***** DATASET ENTRIES *****
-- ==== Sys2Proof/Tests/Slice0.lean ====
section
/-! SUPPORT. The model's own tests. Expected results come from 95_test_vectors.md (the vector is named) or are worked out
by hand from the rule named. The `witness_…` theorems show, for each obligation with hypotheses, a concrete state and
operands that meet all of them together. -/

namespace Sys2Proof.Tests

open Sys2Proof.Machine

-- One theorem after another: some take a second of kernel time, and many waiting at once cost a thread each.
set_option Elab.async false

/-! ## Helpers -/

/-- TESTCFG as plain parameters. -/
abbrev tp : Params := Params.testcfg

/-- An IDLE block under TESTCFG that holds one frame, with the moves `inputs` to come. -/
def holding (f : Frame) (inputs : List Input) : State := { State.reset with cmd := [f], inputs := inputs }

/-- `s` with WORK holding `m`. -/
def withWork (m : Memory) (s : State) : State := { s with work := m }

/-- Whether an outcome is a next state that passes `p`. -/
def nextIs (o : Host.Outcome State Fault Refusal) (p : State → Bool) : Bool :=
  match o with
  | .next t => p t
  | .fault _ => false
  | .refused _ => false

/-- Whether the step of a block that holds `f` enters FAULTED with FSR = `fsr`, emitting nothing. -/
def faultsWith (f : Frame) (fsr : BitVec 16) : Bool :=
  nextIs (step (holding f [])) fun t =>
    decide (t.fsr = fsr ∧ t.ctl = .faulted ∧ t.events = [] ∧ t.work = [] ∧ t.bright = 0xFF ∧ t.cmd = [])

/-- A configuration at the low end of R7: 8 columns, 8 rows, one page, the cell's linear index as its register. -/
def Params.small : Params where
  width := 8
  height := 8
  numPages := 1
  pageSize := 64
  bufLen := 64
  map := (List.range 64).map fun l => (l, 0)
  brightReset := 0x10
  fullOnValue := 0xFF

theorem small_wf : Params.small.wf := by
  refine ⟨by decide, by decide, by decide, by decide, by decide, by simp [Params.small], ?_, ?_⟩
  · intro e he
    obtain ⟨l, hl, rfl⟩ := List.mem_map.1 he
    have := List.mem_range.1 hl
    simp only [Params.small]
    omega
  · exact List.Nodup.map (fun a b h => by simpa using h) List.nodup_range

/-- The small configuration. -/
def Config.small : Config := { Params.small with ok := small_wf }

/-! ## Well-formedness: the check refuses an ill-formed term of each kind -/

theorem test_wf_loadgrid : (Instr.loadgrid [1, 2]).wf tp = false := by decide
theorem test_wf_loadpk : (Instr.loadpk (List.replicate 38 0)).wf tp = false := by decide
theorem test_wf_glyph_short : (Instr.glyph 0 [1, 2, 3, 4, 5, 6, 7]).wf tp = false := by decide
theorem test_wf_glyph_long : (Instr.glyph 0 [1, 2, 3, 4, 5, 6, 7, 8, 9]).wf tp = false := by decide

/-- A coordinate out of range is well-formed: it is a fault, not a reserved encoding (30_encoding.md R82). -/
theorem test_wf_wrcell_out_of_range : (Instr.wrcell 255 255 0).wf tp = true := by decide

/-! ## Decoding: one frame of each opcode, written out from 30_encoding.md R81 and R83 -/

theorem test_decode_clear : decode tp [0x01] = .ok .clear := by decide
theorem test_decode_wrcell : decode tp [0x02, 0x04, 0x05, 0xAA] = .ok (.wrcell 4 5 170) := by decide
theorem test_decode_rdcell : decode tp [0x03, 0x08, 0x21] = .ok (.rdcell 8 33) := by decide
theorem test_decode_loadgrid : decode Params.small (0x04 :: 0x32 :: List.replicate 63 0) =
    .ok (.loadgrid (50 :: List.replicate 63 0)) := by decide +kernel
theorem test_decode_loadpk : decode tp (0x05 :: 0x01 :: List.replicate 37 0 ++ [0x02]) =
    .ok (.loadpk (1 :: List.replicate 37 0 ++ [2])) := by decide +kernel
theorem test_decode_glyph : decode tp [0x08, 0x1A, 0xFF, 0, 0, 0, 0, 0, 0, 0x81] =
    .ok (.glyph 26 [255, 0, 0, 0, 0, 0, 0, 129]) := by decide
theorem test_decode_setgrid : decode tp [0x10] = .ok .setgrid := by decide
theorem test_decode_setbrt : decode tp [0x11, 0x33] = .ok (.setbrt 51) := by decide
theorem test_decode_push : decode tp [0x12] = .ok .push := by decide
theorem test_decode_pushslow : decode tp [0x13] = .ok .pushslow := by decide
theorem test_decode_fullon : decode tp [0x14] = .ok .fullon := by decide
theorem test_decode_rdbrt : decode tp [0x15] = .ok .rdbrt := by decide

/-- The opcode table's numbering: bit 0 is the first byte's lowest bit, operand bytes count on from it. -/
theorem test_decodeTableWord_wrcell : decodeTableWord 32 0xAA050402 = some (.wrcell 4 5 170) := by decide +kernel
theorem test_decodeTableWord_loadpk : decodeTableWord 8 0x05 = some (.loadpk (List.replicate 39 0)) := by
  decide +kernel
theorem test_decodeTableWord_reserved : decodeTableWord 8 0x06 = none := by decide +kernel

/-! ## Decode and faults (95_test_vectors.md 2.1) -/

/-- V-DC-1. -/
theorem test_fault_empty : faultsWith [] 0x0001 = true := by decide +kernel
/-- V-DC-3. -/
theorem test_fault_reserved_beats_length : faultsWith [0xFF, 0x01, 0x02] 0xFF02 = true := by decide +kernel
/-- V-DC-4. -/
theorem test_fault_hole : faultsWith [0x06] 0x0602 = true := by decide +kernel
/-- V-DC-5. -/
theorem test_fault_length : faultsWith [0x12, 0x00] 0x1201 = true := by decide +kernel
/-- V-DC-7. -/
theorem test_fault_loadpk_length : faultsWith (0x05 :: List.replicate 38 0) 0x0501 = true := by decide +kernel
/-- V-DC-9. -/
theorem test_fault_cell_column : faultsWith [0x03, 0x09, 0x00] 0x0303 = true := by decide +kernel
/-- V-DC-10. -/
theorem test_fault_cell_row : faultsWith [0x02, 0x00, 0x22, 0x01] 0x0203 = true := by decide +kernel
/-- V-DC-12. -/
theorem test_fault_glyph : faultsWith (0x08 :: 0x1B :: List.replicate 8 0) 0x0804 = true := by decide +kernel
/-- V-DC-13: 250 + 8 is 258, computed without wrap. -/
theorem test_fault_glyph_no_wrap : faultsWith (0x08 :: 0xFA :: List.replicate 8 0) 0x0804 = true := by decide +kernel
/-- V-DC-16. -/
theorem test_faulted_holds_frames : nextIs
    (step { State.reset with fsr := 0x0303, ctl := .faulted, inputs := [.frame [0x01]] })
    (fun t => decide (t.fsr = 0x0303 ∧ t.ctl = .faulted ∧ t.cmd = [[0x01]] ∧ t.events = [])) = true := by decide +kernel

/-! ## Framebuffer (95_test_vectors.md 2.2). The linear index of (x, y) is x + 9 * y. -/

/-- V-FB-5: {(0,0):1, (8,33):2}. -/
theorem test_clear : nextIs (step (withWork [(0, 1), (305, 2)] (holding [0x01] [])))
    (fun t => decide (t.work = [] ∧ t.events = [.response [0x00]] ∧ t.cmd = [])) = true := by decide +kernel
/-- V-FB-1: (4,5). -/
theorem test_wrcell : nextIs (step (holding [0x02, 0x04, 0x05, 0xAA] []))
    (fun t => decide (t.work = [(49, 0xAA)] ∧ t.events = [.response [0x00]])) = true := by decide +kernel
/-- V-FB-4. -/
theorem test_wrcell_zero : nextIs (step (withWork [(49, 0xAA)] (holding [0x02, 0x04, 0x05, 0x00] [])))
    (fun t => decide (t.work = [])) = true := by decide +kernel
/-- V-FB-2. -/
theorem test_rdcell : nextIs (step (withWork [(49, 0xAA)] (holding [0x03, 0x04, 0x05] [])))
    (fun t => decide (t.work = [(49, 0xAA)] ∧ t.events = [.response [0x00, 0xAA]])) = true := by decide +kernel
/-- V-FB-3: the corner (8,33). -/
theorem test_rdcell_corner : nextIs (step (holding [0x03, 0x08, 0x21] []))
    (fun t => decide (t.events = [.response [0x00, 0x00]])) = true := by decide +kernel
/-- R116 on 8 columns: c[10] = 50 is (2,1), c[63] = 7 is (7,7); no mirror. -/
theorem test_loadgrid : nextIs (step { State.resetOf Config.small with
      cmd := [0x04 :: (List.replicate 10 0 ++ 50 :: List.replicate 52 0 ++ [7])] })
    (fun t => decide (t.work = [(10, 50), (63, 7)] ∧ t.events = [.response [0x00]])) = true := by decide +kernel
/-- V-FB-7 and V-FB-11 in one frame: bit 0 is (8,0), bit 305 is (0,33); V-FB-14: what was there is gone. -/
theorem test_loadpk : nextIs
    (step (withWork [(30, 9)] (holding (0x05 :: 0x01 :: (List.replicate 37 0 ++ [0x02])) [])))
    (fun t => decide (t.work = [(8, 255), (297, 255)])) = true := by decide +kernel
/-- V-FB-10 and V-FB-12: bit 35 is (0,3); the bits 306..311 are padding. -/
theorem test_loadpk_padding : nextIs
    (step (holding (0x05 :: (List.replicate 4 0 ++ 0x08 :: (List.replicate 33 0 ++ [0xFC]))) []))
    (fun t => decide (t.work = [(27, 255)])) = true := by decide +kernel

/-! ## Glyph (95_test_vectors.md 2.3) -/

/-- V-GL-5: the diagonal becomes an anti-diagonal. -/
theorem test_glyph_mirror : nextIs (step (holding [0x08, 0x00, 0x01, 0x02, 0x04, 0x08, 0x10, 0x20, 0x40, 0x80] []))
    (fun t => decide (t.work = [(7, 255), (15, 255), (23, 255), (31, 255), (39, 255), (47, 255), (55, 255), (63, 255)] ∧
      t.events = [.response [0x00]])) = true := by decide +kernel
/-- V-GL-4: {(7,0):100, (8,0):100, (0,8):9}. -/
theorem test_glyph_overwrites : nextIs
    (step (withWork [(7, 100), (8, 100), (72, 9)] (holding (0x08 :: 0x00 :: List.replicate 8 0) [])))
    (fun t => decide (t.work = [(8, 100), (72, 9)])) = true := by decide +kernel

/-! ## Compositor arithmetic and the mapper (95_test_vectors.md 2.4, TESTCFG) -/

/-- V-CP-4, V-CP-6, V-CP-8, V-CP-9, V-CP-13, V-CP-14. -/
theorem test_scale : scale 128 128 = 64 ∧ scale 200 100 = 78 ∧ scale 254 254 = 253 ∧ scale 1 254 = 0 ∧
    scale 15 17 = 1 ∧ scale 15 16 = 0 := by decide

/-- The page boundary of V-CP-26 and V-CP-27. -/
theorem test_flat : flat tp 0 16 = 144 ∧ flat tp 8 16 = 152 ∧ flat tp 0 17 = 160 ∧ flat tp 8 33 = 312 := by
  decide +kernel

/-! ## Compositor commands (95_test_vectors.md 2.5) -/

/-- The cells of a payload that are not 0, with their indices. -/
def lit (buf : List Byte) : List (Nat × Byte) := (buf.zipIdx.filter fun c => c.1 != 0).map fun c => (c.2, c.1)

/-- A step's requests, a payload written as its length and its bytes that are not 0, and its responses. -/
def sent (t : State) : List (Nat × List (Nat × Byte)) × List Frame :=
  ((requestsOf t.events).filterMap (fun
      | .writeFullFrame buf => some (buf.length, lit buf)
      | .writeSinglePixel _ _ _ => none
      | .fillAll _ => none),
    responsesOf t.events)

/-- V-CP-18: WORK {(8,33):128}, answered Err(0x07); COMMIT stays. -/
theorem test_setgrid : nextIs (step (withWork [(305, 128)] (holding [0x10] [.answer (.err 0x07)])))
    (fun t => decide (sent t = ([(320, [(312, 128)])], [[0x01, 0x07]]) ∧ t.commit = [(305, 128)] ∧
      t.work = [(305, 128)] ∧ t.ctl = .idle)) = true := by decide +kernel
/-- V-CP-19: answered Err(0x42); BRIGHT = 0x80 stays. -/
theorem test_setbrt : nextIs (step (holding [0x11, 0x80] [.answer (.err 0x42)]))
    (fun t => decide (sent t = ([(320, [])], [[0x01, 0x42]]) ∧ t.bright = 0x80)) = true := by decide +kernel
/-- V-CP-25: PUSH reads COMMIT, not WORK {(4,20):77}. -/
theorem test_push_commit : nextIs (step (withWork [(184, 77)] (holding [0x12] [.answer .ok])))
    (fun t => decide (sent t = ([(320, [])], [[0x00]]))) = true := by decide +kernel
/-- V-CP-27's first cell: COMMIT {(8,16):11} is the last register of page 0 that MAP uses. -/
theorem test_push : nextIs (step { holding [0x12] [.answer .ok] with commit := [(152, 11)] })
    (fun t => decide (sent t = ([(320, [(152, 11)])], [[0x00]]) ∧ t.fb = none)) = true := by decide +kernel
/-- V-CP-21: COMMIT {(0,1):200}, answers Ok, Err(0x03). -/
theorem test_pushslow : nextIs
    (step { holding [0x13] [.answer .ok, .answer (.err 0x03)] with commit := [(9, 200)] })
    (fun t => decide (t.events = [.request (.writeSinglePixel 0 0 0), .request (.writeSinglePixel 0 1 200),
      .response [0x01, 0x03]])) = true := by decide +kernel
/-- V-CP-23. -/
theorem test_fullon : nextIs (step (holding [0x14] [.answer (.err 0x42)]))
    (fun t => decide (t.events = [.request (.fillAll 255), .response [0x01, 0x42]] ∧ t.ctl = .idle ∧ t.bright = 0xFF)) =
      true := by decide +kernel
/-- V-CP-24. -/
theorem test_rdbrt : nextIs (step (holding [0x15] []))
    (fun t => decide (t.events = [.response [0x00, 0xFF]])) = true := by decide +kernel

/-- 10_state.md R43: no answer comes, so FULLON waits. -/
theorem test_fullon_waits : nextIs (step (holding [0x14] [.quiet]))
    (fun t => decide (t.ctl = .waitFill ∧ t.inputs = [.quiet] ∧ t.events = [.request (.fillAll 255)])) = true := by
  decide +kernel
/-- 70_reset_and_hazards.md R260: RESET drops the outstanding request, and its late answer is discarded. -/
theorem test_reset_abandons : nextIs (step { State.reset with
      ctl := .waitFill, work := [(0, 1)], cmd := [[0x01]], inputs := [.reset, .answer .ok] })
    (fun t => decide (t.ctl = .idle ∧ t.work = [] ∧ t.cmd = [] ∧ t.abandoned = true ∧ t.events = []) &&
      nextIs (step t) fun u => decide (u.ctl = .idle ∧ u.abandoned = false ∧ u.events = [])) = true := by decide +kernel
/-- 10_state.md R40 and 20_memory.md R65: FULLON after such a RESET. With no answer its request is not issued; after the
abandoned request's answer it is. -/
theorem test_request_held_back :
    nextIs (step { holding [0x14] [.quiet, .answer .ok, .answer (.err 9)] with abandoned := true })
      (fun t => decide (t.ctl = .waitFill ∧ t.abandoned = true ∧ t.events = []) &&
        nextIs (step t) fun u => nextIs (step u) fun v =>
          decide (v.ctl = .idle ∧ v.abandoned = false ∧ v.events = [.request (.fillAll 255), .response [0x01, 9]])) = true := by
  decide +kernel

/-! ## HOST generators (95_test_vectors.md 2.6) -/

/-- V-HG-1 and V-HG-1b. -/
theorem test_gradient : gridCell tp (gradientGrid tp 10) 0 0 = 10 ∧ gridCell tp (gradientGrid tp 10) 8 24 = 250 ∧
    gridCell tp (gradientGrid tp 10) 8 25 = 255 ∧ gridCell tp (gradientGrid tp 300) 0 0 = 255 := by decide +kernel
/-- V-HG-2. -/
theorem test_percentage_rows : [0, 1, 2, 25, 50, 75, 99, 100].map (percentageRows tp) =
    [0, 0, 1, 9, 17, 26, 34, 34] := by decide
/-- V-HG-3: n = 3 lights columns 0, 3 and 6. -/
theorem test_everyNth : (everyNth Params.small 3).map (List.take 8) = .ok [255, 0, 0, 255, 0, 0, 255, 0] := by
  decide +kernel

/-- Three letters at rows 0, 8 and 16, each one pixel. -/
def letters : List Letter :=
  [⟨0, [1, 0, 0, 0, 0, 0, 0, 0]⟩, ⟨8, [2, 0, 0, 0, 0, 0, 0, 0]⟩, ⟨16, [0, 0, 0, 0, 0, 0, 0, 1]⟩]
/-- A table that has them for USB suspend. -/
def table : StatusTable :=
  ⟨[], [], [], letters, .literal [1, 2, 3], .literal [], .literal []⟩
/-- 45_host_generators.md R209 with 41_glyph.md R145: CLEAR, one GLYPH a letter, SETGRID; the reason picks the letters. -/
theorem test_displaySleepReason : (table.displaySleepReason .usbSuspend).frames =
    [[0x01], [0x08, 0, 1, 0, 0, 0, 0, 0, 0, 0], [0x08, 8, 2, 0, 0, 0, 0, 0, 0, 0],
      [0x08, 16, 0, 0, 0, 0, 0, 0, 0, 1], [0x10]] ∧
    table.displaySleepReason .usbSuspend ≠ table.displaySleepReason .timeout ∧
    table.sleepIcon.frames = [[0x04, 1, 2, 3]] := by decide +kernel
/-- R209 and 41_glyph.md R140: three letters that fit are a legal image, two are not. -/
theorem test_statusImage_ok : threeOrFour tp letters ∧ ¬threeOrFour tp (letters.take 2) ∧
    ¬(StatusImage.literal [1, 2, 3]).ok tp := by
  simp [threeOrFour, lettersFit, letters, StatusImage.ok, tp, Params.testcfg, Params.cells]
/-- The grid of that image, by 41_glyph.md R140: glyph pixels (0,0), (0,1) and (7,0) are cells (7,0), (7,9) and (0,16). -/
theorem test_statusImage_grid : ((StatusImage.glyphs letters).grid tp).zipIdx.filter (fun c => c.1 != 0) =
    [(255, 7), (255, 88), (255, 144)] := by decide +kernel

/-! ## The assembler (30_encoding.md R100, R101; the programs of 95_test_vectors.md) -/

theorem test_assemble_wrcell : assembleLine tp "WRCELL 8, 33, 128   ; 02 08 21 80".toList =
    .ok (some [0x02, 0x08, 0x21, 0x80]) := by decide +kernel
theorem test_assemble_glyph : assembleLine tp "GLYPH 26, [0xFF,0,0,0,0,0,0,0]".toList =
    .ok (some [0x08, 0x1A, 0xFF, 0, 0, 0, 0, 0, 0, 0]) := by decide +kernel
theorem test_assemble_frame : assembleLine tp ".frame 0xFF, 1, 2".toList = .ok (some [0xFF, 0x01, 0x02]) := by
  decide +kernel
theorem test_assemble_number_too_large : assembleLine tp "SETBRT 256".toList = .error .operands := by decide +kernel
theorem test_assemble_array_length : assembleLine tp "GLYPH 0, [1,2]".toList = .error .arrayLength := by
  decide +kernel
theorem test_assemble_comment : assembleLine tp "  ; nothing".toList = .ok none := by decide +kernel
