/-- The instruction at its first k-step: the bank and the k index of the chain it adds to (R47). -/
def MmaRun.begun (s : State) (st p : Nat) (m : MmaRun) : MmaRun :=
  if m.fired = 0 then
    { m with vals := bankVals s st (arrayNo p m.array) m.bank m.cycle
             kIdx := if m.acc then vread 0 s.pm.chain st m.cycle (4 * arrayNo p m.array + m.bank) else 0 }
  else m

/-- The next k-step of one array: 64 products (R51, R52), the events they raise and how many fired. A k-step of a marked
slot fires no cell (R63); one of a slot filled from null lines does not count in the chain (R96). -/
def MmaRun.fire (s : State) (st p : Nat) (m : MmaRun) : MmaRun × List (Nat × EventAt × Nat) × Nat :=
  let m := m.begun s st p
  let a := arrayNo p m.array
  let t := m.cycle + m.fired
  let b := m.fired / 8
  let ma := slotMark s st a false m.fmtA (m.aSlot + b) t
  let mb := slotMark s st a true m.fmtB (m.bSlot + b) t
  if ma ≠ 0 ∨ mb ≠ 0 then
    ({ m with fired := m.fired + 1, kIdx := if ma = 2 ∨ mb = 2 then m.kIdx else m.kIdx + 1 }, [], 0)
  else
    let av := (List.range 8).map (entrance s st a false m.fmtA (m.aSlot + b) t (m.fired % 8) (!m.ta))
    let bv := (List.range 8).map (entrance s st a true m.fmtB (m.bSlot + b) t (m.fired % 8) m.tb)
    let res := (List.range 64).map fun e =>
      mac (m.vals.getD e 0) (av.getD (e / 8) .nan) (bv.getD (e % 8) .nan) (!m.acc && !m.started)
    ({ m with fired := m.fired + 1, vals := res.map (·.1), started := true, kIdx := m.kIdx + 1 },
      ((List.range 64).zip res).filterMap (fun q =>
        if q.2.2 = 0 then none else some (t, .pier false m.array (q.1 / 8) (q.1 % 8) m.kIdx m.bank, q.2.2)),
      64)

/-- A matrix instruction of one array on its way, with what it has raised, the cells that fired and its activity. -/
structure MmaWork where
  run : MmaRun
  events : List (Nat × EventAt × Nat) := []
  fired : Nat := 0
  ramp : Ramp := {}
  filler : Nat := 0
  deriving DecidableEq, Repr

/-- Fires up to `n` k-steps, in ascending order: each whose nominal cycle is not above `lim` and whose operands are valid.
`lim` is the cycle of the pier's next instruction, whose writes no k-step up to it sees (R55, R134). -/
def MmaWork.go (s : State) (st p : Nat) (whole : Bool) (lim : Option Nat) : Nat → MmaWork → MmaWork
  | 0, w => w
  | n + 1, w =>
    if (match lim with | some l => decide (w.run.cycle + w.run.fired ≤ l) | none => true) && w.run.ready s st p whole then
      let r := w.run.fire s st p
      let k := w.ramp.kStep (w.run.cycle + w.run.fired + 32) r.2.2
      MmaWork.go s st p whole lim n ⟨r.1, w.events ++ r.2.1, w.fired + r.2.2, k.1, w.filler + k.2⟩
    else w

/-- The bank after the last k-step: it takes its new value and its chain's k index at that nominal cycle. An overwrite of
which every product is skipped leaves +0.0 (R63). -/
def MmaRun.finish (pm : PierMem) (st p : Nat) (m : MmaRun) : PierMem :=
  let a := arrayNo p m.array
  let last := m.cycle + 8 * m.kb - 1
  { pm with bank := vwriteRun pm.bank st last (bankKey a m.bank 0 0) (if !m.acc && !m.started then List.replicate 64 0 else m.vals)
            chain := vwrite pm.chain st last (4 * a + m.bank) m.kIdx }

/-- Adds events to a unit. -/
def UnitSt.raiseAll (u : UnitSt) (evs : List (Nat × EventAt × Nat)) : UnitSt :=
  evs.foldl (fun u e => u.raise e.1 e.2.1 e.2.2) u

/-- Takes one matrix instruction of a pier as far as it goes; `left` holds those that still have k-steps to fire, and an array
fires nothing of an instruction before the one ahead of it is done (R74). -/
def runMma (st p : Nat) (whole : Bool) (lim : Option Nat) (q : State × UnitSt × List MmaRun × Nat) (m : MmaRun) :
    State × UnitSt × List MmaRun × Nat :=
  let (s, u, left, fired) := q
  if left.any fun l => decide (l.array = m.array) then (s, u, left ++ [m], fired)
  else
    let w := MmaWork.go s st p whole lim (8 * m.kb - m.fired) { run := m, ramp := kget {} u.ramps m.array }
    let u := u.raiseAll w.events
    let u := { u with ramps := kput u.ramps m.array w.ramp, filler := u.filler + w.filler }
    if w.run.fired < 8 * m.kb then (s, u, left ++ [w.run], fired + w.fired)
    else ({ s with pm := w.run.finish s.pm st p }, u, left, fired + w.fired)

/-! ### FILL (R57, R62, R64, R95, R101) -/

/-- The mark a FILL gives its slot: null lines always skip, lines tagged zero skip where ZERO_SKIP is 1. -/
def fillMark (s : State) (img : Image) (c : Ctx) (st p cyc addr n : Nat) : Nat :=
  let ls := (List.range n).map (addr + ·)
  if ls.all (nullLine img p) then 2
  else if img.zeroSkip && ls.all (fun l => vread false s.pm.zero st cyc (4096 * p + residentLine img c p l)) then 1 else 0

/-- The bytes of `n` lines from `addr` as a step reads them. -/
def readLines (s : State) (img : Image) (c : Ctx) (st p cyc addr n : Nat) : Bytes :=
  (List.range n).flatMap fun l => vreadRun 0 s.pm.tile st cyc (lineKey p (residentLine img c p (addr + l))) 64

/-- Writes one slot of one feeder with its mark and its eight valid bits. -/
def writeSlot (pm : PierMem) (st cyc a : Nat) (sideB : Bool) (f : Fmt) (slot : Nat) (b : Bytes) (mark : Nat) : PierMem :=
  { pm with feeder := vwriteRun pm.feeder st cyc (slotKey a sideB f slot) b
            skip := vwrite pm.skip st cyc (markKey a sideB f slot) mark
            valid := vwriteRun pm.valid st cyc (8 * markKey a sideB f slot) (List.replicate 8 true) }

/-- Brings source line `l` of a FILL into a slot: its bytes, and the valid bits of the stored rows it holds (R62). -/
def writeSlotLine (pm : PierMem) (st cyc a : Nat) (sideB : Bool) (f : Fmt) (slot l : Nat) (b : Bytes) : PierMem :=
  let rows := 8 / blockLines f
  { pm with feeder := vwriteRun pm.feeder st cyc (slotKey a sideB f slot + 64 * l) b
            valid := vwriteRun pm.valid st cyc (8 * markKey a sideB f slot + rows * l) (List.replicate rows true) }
*****
§ WORK ITEM:
An exact copy of the lines above between the line holding "if m.fired = 0 then" and the line holding "run : MmaRun", inclusive, is the whole answer.

§ RESPONSE AREA:
  if m.fired = 0 then
    { m with vals := bankVals s st (arrayNo p m.array) m.bank m.cycle
             kIdx := if m.acc then vread 0 s.pm.chain st m.cycle (4 * arrayNo p m.array + m.bank) else 0 }
  else m

/-- The next k-step of one array: 64 products (R51, R52), the events they raise and how many fired. A k-step of a marked
slot fires no cell (R63); one of a slot filled from null lines does not count in the chain (R96). -/
def MmaRun.fire (s : State) (st p : Nat) (m : MmaRun) : MmaRun × List (Nat × EventAt × Nat) × Nat :=
  let m := m.begun s st p
  let a := arrayNo p m.array
  let t := m.cycle + m.fired
  let b := m.fired / 8
  let ma := slotMark s st a false m.fmtA (m.aSlot + b) t
  let mb := slotMark s st a true m.fmtB (m.bSlot + b) t
  if ma ≠ 0 ∨ mb ≠ 0 then
    ({ m with fired := m.fired + 1, kIdx := if ma = 2 ∨ mb = 2 then m.kIdx else m.kIdx + 1 }, [], 0)
  else
    let av := (List.range 8).map (entrance s st a false m.fmtA (m.aSlot + b) t (m.fired % 8) (!m.ta))
    let bv := (List.range 8).map (entrance s st a true m.fmtB (m.bSlot + b) t (m.fired % 8) m.tb)
    let res := (List.range 64).map fun e =>
      mac (m.vals.getD e 0) (av.getD (e / 8) .nan) (bv.getD (e % 8) .nan) (!m.acc && !m.started)
    ({ m with fired := m.fired + 1, vals := res.map (·.1), started := true, kIdx := m.kIdx + 1 },
      ((List.range 64).zip res).filterMap (fun q =>
        if q.2.2 = 0 then none else some (t, .pier false m.array (q.1 / 8) (q.1 % 8) m.kIdx m.bank, q.2.2)),
      64)

/-- A matrix instruction of one array on its way, with what it has raised, the cells that fired and its activity. -/
structure MmaWork where
  run : MmaRun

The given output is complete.